## Exercise material
/-- One instruction of the stream issues: windows that are used up complete, the others shrink by one (R60).
(DESIGN CHOICE, log entry 21) -/
def windowStep (l : List Pend) : List Pend := l.map fun p => { p with left := p.left - 1 }

/-! ## The agent of an access -/

/-- The agent of a context's accesses on a die, in a cluster of it, through the L1 of a core if it has one. -/
def State.accAt (s : State) (ctx die clu : Nat) (core : Option Nat) : Acc :=
  let c := s.ctx ctx
  { ctx := ctx, part := c.part, waycl := c.waycl.toNat, die := die, clu := 9 * die + clu, core := core }

/-- The agent of a thread or group, or of a cadence stream, which has no L1 (R16, R224). -/
def State.accOf (s : State) (who : Agent) : Acc :=
  match who with
  | .group gid =>
    match (s.groups[gid]?).bind fun g => s.blocks[g.bid]? with
    | some b => s.accAt (s.ctxOfKernel b.kid) b.die b.clu (some b.coreNo)
    | none => s.accAt 0 0 0 none
  | .stream sid =>
    match s.streams[sid]? with
    | some x => s.accAt (s.ctxOfKernel x.kid) x.die x.clu none
    | none => s.accAt 0 0 0 none

/-- The block of an agent, if it has one. -/
def State.bidOf (s : State) : Agent → Option Nat
  | .group gid => (s.groups[gid]?).map (·.bid)
  | .stream _ => none

/-! ## The end of an instruction -/

/-- A thread after the current iteration of its instruction: the next iteration of a REP, or the next
instruction (R54, R56). -/
def Issue.advance (i : Issue) (t : Thread) : Thread :=
  match i.rep with
  | some r => if i.iter < r.cnt.toNat then { t with prog := i.iter + 1 }
      else { t with pc := i.next, prog := 0, tinsn := t.tinsn + 1 }
  | none => { t with pc := i.next, prog := 0, tinsn := t.tinsn + 1 }

/-- A thread after a control transfer to npc (R175). -/
def Thread.goto (t : Thread) (npc : Word) : Thread := { t with pc := npc, prog := 0, tinsn := t.tinsn + 1 }

/-- A function applied to every thread of the current issue: each is computed from its group and itself as they stood
before the instruction (R113). -/
def State.onLanes (s : State) (f : Nat → Nat → Group → Thread → Thread) : State :=
  { s with groups := s.groups.mapIdx fun gid g =>
      if s.issue.lanes.any (fun l => l.1 == gid) then
        { g with threads := g.threads.mapIdx fun t th => if s.issue.lanes.contains (gid, t) then f gid t g th else th }
      else g }

/-- The agent of the current uniform instruction goes on: every participant, or the stream (R168). -/
def State.advanceU (s : State) : State :=
  match s.issue.who with
  | .group _ => s.onLanes fun _ _ _ t => s.issue.advance t
  | .stream sid => s.modStream sid fun x =>
      match s.issue.rep with
      | some r => if s.issue.iter < r.cnt.toNat then x else { x with pc := s.issue.next }
      | none => { x with pc := s.issue.next }

/-- The agent of the current uniform instruction goes to another PC (R182). -/
def State.gotoU (s : State) (npc : Word) : State :=
  match s.issue.who with
  | .group _ => s.onLanes fun _ _ _ t => t.goto npc
  | .stream sid => s.modStream sid fun x => { x with pc := npc }

/-- The agent of the current uniform instruction waits at it, under the stamp of its arrival (R190). -/
def State.waitU (s : State) : State :=
  let stamp := s.hub.stamp
  let hold (w : Wait) : Wait := match w with
    | .uni k _ => .uni k false
    | _ => .uni stamp false
  (match s.issue.who with
   | .group _ => s.onLanes fun _ _ _ t => { t with wait := hold t.wait }
   | .stream sid => s.modStream sid fun x => { x with wait := hold x.wait }).nextStamp

/-- The agent's wait ends. -/
def State.unwaitU (s : State) : State :=
  match s.issue.who with
  | .group _ => s.onLanes fun _ _ _ t => { t with wait := .none }
  | .stream sid => s.modStream sid fun x => { x with wait := .none }

/-! ## Waits that are withdrawn -/

/-- The gate operations of some agents withdrawn: a parked GWAIT returns its token (R428, R431). -/
def State.withdrawGates (s : State) (mine : Agent → Bool) : State :=
  s.gates.foldl (fun s x =>
    let back (n : Nat) (y : GateEntry) : Nat := if y.rate = 0 then y.tokens else min y.burst.toNat (y.tokens + n)
    s.modGate x.1 fun g =>
      let gone := g.parked.filter fun q => mine q.who
      { g with entries := g.entries.mapIdx fun e y => { y with tokens := back ((gone.filter (·.entry == e)).length) y },
               parked := g.parked.filter fun q => !mine q.who, stalled := g.stalled.filter fun q => !mine q.who,
               waiting := g.waiting.filter fun q => !mine q.1 }) s

/-- The stamp of a uniform wait. -/
def Wait.stamp : Wait → Option Nat
  | .uni k _ => Option.some k
  | _ => Option.none

/-- The stamps under which an agent waits in uniform instructions (R190). -/
def State.stampsOf (s : State) : Agent → List Nat
  | .group gid => (((s.groups[gid]?).map (·.threads)).getD []).filterMap (·.wait.stamp)
  | .stream sid => ((s.streams[sid]?).bind (·.wait.stamp)).toList

/-- A thread that waits in a uniform instruction of two words without prefixes goes on after it (R190). -/
def Thread.leave (t : Thread) (tick : Nat) : Thread :=
  { t with wait := .none, pc := t.pc + 8, prog := 0, tinsn := t.tinsn + 1, ready := tick }

/-- The wait of an agent in an EVWAIT or a parked GWAIT ends in the step that satisfies it, and the agent stands after the
instruction (R222, R432). -/
def State.leaveWait (s : State) (who : Agent) (stamp : Nat) : State :=
  match who with
  | .group gid => s.modGroup gid fun g =>
      { g with threads := g.threads.map fun t => if t.wait.stamp = some stamp then t.leave s.tick else t }
  | .stream sid => s.modStream sid fun x => if x.wait.stamp = some stamp then { x with wait := .none, pc := x.pc + 8 } else x

/-- The waits of an agent held outside it withdrawn: its gate operations, its LAUNCHes and its EVWAITs (R183, R381). -/
def State.withdraw (s : State) (who : Agent) : State :=
  let ks := s.stampsOf who
  (s.withdrawGates (· == who)).modCtx (s.ctxOf who) fun c =>
    { c with queues := c.queues.map fun q => { q with waiting := q.waiting.filter fun k => !ks.contains k },
             evwaits := c.evwaits.filter fun w => w.who != who }

/-! ## Halting -/

/-- The rank of a halt kind (R381). -/
def HaltKind.rank : HaltKind → Nat
  | .stop => 0 | .preempt => 1 | .fault => 2 | .watchdog => 3

/-- The halt line of a context raised with a kind; raised again it takes the higher kind (R373, R381).
(DEDUCED, log entry 68) -/
def State.halt (s : State) (ctx : Nat) (k : HaltKind) : State :=
  s.modCtx ctx fun c =>
    match c.st with
    | .ready | .running => { c with st := .halting, line := some { kind := k, at_ := s.clock, rto := c.timeout, drained := false } }
    | .halting => { c with line := c.line.map fun l => if l.kind.rank < k.rank then { l with kind := k } else l }
    | _ => c

/-- A block has retired or ended (R203). -/
def Block.gone (b : Block) : Bool := b.bst == .retired || b.bst == .faulted || b.bst == .discarded || b.bst == .lost

/-- The last block and stream of a context have ended: it is READY again (R373). -/
def State.settleCtx (s : State) (ctx : Nat) : State :=
  let mine (kid : Nat) : Bool := s.ctxOfKernel kid == ctx
  if (s.ctx ctx).st = .running ∧ (s.blocks.all fun b => b.gone || !mine b.kid) ∧ (s.streams.all fun x => x.sst == .ended || !mine x.kid) then
    s.modCtx ctx fun c => { c with st := .ready }
  else s

/-! ## Taking a trap -/

/-- A cause of class H stands at a thread's instruction and the context halts (R376, R385). (DEDUCED, log entry 26) -/
def State.standAt (s : State) (gid t : Nat) (c : Cause) (esc : Bool) (val : Nat) : State :=
  (s.modThread gid t fun th =>
    { th with standing := some { cause := c.code, esc := esc, val := BitVec.ofNat 64 val, at_ := s.clock }, wait := .none }).halt
      (s.ctxOf (.group gid)) .fault

/-- A cause of class H stands at a stream's instruction and the context halts. -/
def State.standStream (s : State) (sid : Nat) (c : Cause) (esc : Bool) (val : Nat) : State :=
  (s.modStream sid fun x =>
    { x with standing := some { cause := c.code, esc := esc, val := BitVec.ofNat 64 val, at_ := s.clock }, wait := .none }).halt
      (s.ctxOf (.stream sid)) .fault

/-- A checked access by a thread to its call stack: the checks of a 32-bit store or load at a G15 offset (R175,
R264, R265). -/
def State.stackLook (s : State) (gid : Nat) (kind : AccKind) (off : Nat) : State × Look × Nat :=
  match s.groups[gid]? with
  | none => (s, .fault .grantBounds, 0)
  | some g =>
    let a := s.accOf (.group gid)
    let g15 := g.u.getG 15
    let va := g15.base + off
    match grantCheck a g15 (if kind = .write then g15.wr else g15.rd) off 4 with
    | some c => (s, .fault c, va)
    | none =>
      if va % 4 ≠ 0 then (s, .fault .misalign, va)
      else let (s, l) := if kind = .read then s.lookRead a kind va 4 false (some g.bid) else s.look a kind va; (s, l, va)

/-- The slice of a group's threads (R164). -/
def State.sliceSize (s : State) (g : Group) : Nat :=
  ((s.kernelOf g.bid).map fun k => k.slice (g.u.getG 15)).getD 0

/-- What a push or a pop meets; `poison` is a read that ends what its agent does (R376). -/
inductive StackRes where
  | ok (v : Word)
  | trap (c : Cause) (va : Nat)
  | wait
  | poison
  deriving DecidableEq, Repr

/-- The virtual address of a stack slot at an offset of G15, which may lie below it by four. -/
def Group.stackVa (g : Group) (off : Int) : Nat := (((g.u.getG 15).base + off) % 2 ^ 64).toNat

/-- A return address pushed onto a thread's call stack (R175); a fault changes nothing. -/
def State.push (s : State) (gid t : Nat) (v : Word) : State × StackRes :=
  match s.groups[gid]?, s.thread? gid t with
  | some g, some th =>
    if th.csp < 4 then (s, .trap .stackLimit (g.stackVa ((g.thrix t * s.sliceSize g + th.csp : Nat) - 4)))
    else
      match s.stackLook gid .write (g.thrix t * s.sliceSize g + th.csp - 4) with
      | (s, .fault c, va) => (s, .trap c va)
      | (s, .wait, _) => (s, .wait)
      | (s, .poison, _) => (s, .poison)
      | (s, .ok pa e, _) =>
        ((s.writePa (s.accOf (.group gid)) e pa 0 (leBytes 4 v.toNat)).modThread gid t fun th => { th with csp := th.csp - 4 }, .ok v)
  | _, _ => (s, .trap .stackLimit 0)

/-- A return address popped from a thread's call stack (R175); a fault changes nothing. A CSP at or above hcsp
after it ends the handler (R379). -/
def State.pop (s : State) (gid t : Nat) : State × StackRes :=
  match s.groups[gid]?, s.thread? gid t with
  | some g, some th =>
    if s.sliceSize g < th.csp + 4 then (s, .trap .stackLimit (g.stackVa (g.thrix t * s.sliceSize g + th.csp : Nat)))
    else
      match s.stackLook gid .read (g.thrix t * s.sliceSize g + th.csp) with
      | (s, .fault c, va) => (s, .trap c va)
      | (s, .wait, _) => (s, .wait)
      | (s, .poison, _) => (s, .poison)
      | (s, .ok pa e, _) =>
        let (s, b) := s.readPa (s.accOf (.group gid)) e pa 4 0 false (some g.bid)
        (s.modThread gid t fun th =>
          { th with csp := th.csp + 4,
                    hcsp := match th.hcsp with
                      | some h => if h ≤ th.csp + 4 then none else some h
                      | none => none }, .ok (BitVec.ofNat 32 (leNat b)))
  | _, _ => (s, .trap .stackLimit 0)

/-- A class U cause is taken by a thread after its instruction: the entry of the user trap handler (R376, R378).
Without a handler, inside one, or when the push fails, a cause of class H stands at the instruction. The entry waits for the
incomplete instructions of the thread (R61); a monitor that has timed out is dropped by it, so that an MWAIT whose entry
fails raises its cause again (R189). -/
def State.userTrap (s : State) (gid t : Nat) (c : Cause) (val : Nat) (ret : Word) : State :=
  let uvec := (s.ctx (s.ctxOf (.group gid))).uvec
  let later (s : State) : State := s.modThread gid t fun th => { th with wait := .due c.code.toNat val ret }
  match s.thread? gid t with
  | none => s
  | some th =>
    if uvec = 0xFFFFFFFF ∨ th.hcsp.isSome then s.standAt gid t c true val
    else if th.pend.any fun p => !p.known then later s
    else
      let s := (s.modThread gid t fun th => th.completeAll).modU (.group gid) (·.completeAll)
      match s.push gid t ret with
      | (s, .trap c' va) => s.standAt gid t c' true va
      | (s, .wait) => later s
      | (s, .poison) => s
      | (s, .ok _) =>
        s.modThread gid t fun th =>
          { th with hcsp := some (th.csp + 4), trap := { cause := c.code, pc := th.pc, val := BitVec.ofNat 64 val, prog := th.prog },
                    monitor := if c = .mwaitTimeout then none else th.monitor,
                    wait := .none, pc := uvec, prog := 0, tinsn := th.tinsn + 1 }

/-- The class U cause of a code (R375). -/
def userCause (code : Nat) : Cause := if code = 0x12 then .rangeGuard else if code = 0x13 then .mwaitTimeout else .userTrap

/-- A class U trap that has waited for a thread's incomplete instructions is taken (R61, R382). -/
def State.deliverDue (s : State) (gid t : Nat) : State :=
  match s.thread? gid t with
  | none => s
  | some th => match th.wait with
    | .due c val ret => if th.live ∧ th.standing = none then s.userTrap gid t (userCause c) val ret else s
    | _ => s

/-- A cause raised for one lane: class U enters the handler with ret the next instruction, class H stands at the
instruction (R171, R376). -/
def State.trapLane (s : State) (gid t : Nat) (c : Cause) (val : Nat) : State :=
  if c.isUser then s.userTrap gid t c val s.issue.next else s.standAt gid t c false val

/-- A class U cause is taken by a cadence stream (R380): ret is pushed onto its return stack. -/
def State.userTrapStream (s : State) (sid : Nat) (c : Cause) (val : Nat) (ret : Word) : State :=
  let uvec := (s.ctx (s.ctxOf (.stream sid))).uvec
  match s.streams[sid]? with
  | none => s
  | some x =>
    if uvec = 0xFFFFFFFF ∨ x.hcsp.isSome then s.standStream sid c true val
    else if 32 ≤ x.rstack.length then s.standStream sid .stackLimit true 0
    else
      s.modStream sid fun x =>
        { x with u := x.u.completeAll, rstack := ret :: x.rstack, hcsp := some x.rstack.length,
                 trap := { cause := c.code, pc := x.pc, val := BitVec.ofNat 64 val, prog := 0 }, pc := uvec }

/-- A cause raised for the agent of a uniform instruction: every participant of the group, or the stream (R168,
R279, R397). -/
def State.trapU (s : State) (c : Cause) (val : Nat) : State :=
  match s.issue.who with
  | .group _ => s.issue.lanes.foldl (fun s l => s.trapLane l.1 l.2 c val) s
  | .stream sid => if c.isUser then s.userTrapStream sid c val s.issue.next else s.standStream sid c false val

## Task requirements
From the entries, copy out each line containing the word "toNat".

## Output for this task
  { ctx := ctx, part := c.part, waycl := c.waycl.toNat, die := die, clu := 9 * die + clu, core := core }
  | some r => if i.iter < r.cnt.toNat then { t with prog := i.iter + 1 }
      | some r => if s.issue.iter < r.cnt.toNat then x else { x with pc := s.issue.next }
    let back (n : Nat) (y : GateEntry) : Nat := if y.rate = 0 then y.tokens else min y.burst.toNat (y.tokens + n)
def Group.stackVa (g : Group) (off : Int) : Nat := (((g.u.getG 15).base + off) % 2 ^ 64).toNat
        ((s.writePa (s.accOf (.group gid)) e pa 0 (leBytes 4 v.toNat)).modThread gid t fun th => { th with csp := th.csp - 4 }, .ok v)
  let later (s : State) : State := s.modThread gid t fun th => { th with wait := .due c.code.toNat val ret }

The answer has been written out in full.